Still being in the early stages of its transformation plan is dragging on these full-year numbers, but there is little doubt that Burberry's (LSE:BRBY) aspirations are high.

Revitalising its iconic brand may take some time, but Burberry seems well-positioned. It is continuing to invest in itself, such as its further push towards digital, its stores are being revamped and for the most part the company is shedding its non-luxury lines. 

At the same time, the Riccardo collection seems to have been well received, with a growing social media presence adding to the "brand heat" which Burberry is chasing. 

In terms of the numbers, the business is being carefully managed amid the transformation, with cost savings on track, operational expenditure down, revenues in line and a 7% increase in operating profit.

The net cash on the balance sheet has also enabled an increase to the dividend as well as the announcement of a £150 million share buyback programme, which is a clear indication of management's confidence in prospects. 

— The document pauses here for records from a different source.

/-- Settles O33, by the three kinds of entry a channel can have, and the tolerance under the two nominal frequencies. -/
theorem roundClassOfAnEntry : Obligations.RoundClassOfAnEntry := by
  unfold Obligations.RoundClassOfAnEntry
  refine ⟨fun s m => ?_, fun x => ⟨?_, ?_⟩⟩
  · intro c
    have hentry : s.meas.chans[monitorChan m] = c := by cases m <;> rfl
    exact ⟨fun u f st => roundClass_voltage_iff hentry, roundClass_noValue hentry, roundClass_lost hentry⟩
  · rw [freqOk_iff]
    simp only [Settings.builtIn]
    omega
  · rw [freqOk_iff]
    simp only [Settings.builtIn]
    omega

/-! ### One monitor's record (R117, R119, R123) -/

theorem sources_get_put_self (t : Sources) (m : Source) (r : MonRec) : (t.put m r).get m = r := by cases m <;> rfl

theorem sources_get_put_other {m x : Source} (h : x ≠ m) (t : Sources) (r : MonRec) : (t.put m r).get x = t.get x := by
  cases m <;> cases x <;> simp [Sources.put, Sources.get] at h ⊢

theorem setMonitor_src (s : State) (m : Source) (r : MonRec) : (s.setMonitor m r).src = s.src.put m r := by
  unfold State.setMonitor
  dsimp only
  split <;> rfl

theorem setMonitor_pos (s : State) (m : Source) (r : MonRec) : (s.setMonitor m r).pos = s.pos := by
  unfold State.setMonitor
  dsimp only
  split <;> rfl

/-- A change of a monitor's state is handed to the engine and to the scenario logic. -/
theorem setMonitor_changes {s : State} {m : Source} {r : MonRec} (h : (s.src.get m).state ≠ r.state) :
    (s.setMonitor m r).inbox = s.inbox ++ [.monitorEngine, .monitorScenarios]
      ∧ { s.setMonitor m r with src := s.src, inbox := s.inbox, link := s.link } = s := by
  rw [State.setMonitor, if_neg h]
  exact ⟨rfl, rfl⟩

/-- The record at the end of a boundary that left `r`: HEALTHY when its proof is complete (R119). -/
def monitorSettled (r : MonRec) : MonRec := if r.state = .unstable ∧ r.proved = true then { state := .healthy } else r

theorem stabilityProved_get (s : State) (m : Source) : (s.stabilityProved m).src.get m = monitorSettled (s.src.get m) := by
  unfold State.stabilityProved monitorSettled
  split
  · rw [setMonitor_src, sources_get_put_self]
  · rfl

theorem stabilityProved_other {m x : Source} (h : x ≠ m) (s : State) : (s.stabilityProved m).src.get x = s.src.get x := by
  unfold State.stabilityProved
  split
  · rw [setMonitor_src, sources_get_put_other h]
  · rfl

theorem stabilityProved_pos (s : State) (m : Source) : (s.stabilityProved m).pos = s.pos := by
  unfold State.stabilityProved
  split
  · exact setMonitor_pos ..
  · rfl

/-- A record whose proof is judged at the boundary ends HEALTHY or without the mark of a proof. -/
theorem monitorSettled_prove (r : MonRec) (c : RoundClass) (rounds : Nat) :
    monitorSettled (r.prove c rounds)
      = if r.state = .unstable ∧ c = .inBand ∧ rounds ≤ r.count then { state := .healthy } else { r with proved := false } := by
  by_cases h : r.state = .unstable ∧ c = .inBand ∧ rounds ≤ r.count
  · obtain ⟨hstate, hclass, hcount⟩ := h
    simp [monitorSettled, MonRec.prove, hstate, hclass, hcount]
  · have hproved : (r.state == .unstable && c == .inBand && decide (rounds ≤ r.count)) = false := by
      simpa [and_assoc] using h
    simp [monitorSettled, MonRec.prove, hproved, h]

/-! ### A monitor at a round boundary (R119, R121, R122, Table 7.4) -/

section
variable {s : State} {m : Source} (hjudged : m = .gb → s.feeds.n.gb = true)
include hjudged

/-- A judged monitor takes its transition, then the end of its proof. -/
theorem monitorRound_judged :
    s.monitorRound m = (s.setMonitor m (((s.src.get m).round (s.roundClass m) (s.set.lossDelay.get m)).prove (s.roundClass m)
      (s.returnRounds m))).stabilityProved m := by
  rw [State.monitorRound, if_neg]
  rintro ⟨hgb, hfed⟩
  simp [hjudged hgb] at hfed

theorem monitorRound_get :
    (s.monitorRound m).src.get m
      = monitorSettled (((s.src.get m).round (s.roundClass m) (s.set.lossDelay.get m)).prove (s.roundClass m) (s.returnRounds m)) := by
  rw [monitorRound_judged hjudged, stabilityProved_get, setMonitor_src, sources_get_put_self]

theorem monitorRound_other {x : Source} (hx : x ≠ m) : (s.monitorRound m).src.get x = s.src.get x := by
  rw [monitorRound_judged hjudged, stabilityProved_other hx, setMonitor_src, sources_get_put_other hx]

theorem monitorRound_pos : (s.monitorRound m).pos = s.pos := by
  rw [monitorRound_judged hjudged, stabilityProved_pos, setMonitor_pos]

end

/-! ### The loss timer and the end of the proof as rows (R119, R120, R123) -/

theorem exec_lossTimerExpiry (m : Source) (s : State) : exec (.lossTimerExpiry m) s = .next (s.lossExpiry m).finish := rfl

theorem exec_stabilityProved (m : Source) (s : State) : exec (.stabilityProved m) s = .next (s.stabilityProved m).finish := rfl

section
variable {s : State} {m : Source}

theorem lossExpiry_due (hstate : (s.src.get m).state = .failing) (hloss : (s.src.get m).loss = .running 0) :
    s.lossExpiry m = s.setMonitor m { state := .lost } := by
  rw [State.lossExpiry, if_pos]
  rw [hloss, hstate]
  rfl

theorem stabilityProved_marked (hstate : (s.src.get m).state = .unstable) (hproved : (s.src.get m).proved = true) :
    s.stabilityProved m = s.setMonitor m { state := .healthy } := if_pos ⟨hstate, hproved⟩

theorem stabilityProved_unmarked (h : (s.src.get m).proved = false) : s.stabilityProved m = s := by
  rw [State.stabilityProved, if_neg]
  simp [h]

end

Source: TradingView Past performance is not a guide to future performance

Given the scale of the planned changes, there inevitably remains much to do. Growth in its key Asia Pacific region, which accounts for 41% of revenues, is still in evidence but is more subdued, potentially exacerbated by the ongoing spat between the US and China and the economic consequences. 

Growth in the US itself is also soft, the gross margin has suffered after further investment in the business and foreign exchange headwinds, and the guidance provided by the company paints nothing more than a picture of broadly stable revenues in the nearer term. 

Meanwhile, even though there has been an increase to the dividend, the current yield of 2.2% would tend to put Burberry into the growth rather than income category.

Whether investors will wait to see the results of the transformation is moot. Burberry is making progress but is not shooting the lights out and has the difficult juggling act between running a profitable concern while changing some of its constituent parts. 

The shares have had a reasonable run, having risen 6.5% over the last year, which compares to a 6% decline for the wider FTSE 100 index, but the absence of an obvious bright spot on the horizon has resulted in some initial share price disappointment. The market consensus of the shares as a ‘weak hold’ may yet remain in force for the immediate future.